D.V. Makagon, E.L. Syromyatnikov
This article focuses on several approaches to barrier synchronization hardware support in high-speed interconnection networks with multi-dimensional torus topology.
The barrier synchronization is a key element of a wide range of parallel algorithms; it is the efficiency of its implementation that very often restricts the scalability of applications when running on a large number of compute nodes.
The basic definitions of a process, a task, a communication operation, a synchronization operation and synchronization guarantees are given in the first section of the article.
In the next two sections the basic types of synchronization guarantees and operations are specified.
The following sections describe the barrier and half-barrier synchronization for one-sided communications and non-blocking operations, as well as a multiphase barrier algorithm, designed to overcome the constraints and shortcomings of other methods.

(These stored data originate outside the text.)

-- ==== Sys2Proof/Certificates/Slice0/Obligations.lean ====
section
/-!
DEFINITION. The statements for the provers, from the numbered rules of spec/. What the statements say in the spec's own
formulas (powers, sums, products, the Lagrange formula, the polynomial a byte stands for) is written out here under
Sys2Proof.Spec, apart from the model's algorithms.
-/

namespace Sys2Proof.Spec

open Sys2Proof.Machine

/-- `a` multiplied by itself `n` times, 1 for `n` = 0 (spec/40_field.md R124). -/
def power (a : Byte) : Nat → Byte
  | 0 => 1
  | n + 1 => gfMul (power a n) a

/-- The field sum of `f 0`, ..., `f (k-1)` (spec/00_scope.md R10). -/
def sum (f : Nat → Byte) : Nat → Byte
  | 0 => 0
  | k + 1 => sum f k ^^^ f k

/-- The field product of `f j` over `j < k`, `j ≠ i` (spec/00_scope.md R10). -/
def productBut (i : Nat) (f : Nat → Byte) : Nat → Byte
  | 0 => 1
  | k + 1 => if k = i then productBut i f k else gfMul (productBut i f k) (f k)

/-- `a / b` for a nonzero `b` (spec/40_field.md R126). -/
def quotient (a b : Byte) : Byte := gfMul a (power b 254)

/-- The value at `x` of the polynomial with coefficients `c 0`, ..., `c d`: the direct sum of `c k · x^k`. -/
def evaluate (c : Nat → Byte) (d : Nat) (x : Byte) : Byte := sum (fun k => gfMul (c k) (power x k)) (d + 1)

/-- The Lagrange basis value L_i(X) over the points `x 0`, ..., `x (k-1)`: the product of the quotients (R152). -/
def basis (x : Nat → Byte) (k i : Nat) (X : Byte) : Byte :=
  productBut i (fun j => quotient (X ^^^ x j) (x i ^^^ x j)) k

/-- The interpolated value at X: the sum of `y_i · L_i(X)` (R153). -/
def interpolate (x y : Nat → Byte) (k : Nat) (X : Byte) : Byte := sum (fun i => gfMul (y i) (basis x k i X)) k

/-- The little-endian value of the bytes `f 0`, ..., `f (n-1)` (spec/20_memory.md R70). -/
def sumBytes (f : Nat → Byte) : Nat → Nat
  | 0 => 0
  | n + 1 => sumBytes f n + (f n).toNat * 256 ^ n

/-- The first `k` values are pairwise different (R151). -/
def Distinct (x : Nat → Byte) (k : Nat) : Prop := ∀ j < k, ∀ i < j, x i ≠ x j

/-- The polynomial over GF(2) a byte stands for (spec/00_scope.md R9). -/
noncomputable def bytePoly (a : Byte) : Polynomial (ZMod 2) :=
  ∑ i ∈ Finset.range 8, if a.getLsbD i then Polynomial.X ^ i else 0

/-- The reduction polynomial 0x11B (spec/00_scope.md R3). -/
noncomputable def reductionPoly : Polynomial (ZMod 2) :=
  Polynomial.X ^ 8 + Polynomial.X ^ 4 + Polynomial.X ^ 3 + Polynomial.X + 1

/-- COEF[k], XS[k], YS[k], SEC[k] and SH_IDX[k] of a state. -/
def coef (s : State) (k : Nat) : Byte := elemByte s (.coef k)
def xs (s : State) (k : Nat) : Byte := elemByte s (.xs k)
def ys (s : State) (k : Nat) : Byte := elemByte s (.ys k)
def sec (s : State) (k : Nat) : Byte := elemByte s (.sec k)
def shIdx (s : State) (k : Nat) : Byte := elemByte s (.shIdx k)

/-- Every buffer byte outside the elements that command `i` writes in state `s` reads in `t` as in `s` (R46). -/
def OtherElementsSame (i : Instr) (s t : State) : Prop :=
  ∀ a, (∀ l j, locAt s.lmax.val a = some (l, j) → ¬ writesElement i s l) → bufferByte t a = bufferByte s a

/-- SPLIT's length and count conditions (spec/42_split_combine.md R181). -/
def LengthOk (s : State) : Prop := 1 ≤ s.slen.toNat ∧ s.slen.toNat ≤ s.lmax.val
def CountsOk (s : State) : Prop := 1 ≤ s.t.toNat ∧ s.t.toNat ≤ s.n.toNat

/-- SPLIT's conditions on explicit x-values (R182). -/
def XsOk (s : State) : Prop :=
  ctrlXexpl s.ctrl = true → s.xcnt = s.n ∧ (∀ j < s.n.toNat, xs s j ≠ 0) ∧ Distinct (xs s) s.n.toNat

/-- SPLIT passes its checks (R181, R182). -/
def SplitOk (s : State) : Prop := LengthOk s ∧ CountsOk s ∧ XsOk s

/-- x-value number `j` in force for SPLIT (R182). -/
def xValue (s : State) (j : Nat) : Byte := if ctrlXexpl s.ctrl then xs s j else BitVec.ofNat 8 (j + 1)

/-- Coefficient `k` of position `p`'s polynomial: the secret byte, then the answer's bytes (R183, R184). -/
def coefficient (s : State) (answer : Nat → List Byte) (p k : Nat) : Byte :=
  if k = 0 then sec s p else (answer p).getD (k - 1) 0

The implementation possibilities, analytical computations and performance evaluation are presented, based on the generalized model of an interconnection network with multi-dimensional torus topology and compute nodes with x86-based processors and PCI Express network interface cards.
In summary the article gives a comprehensive insight into the problem of implementation of barrier synchronization for high-speed interconnection networks with multi-dimensional torus topology and proposes an algorithm, that provides a topology-aware traffic minimization and is suitable for bothone-sided and two-sided communication models.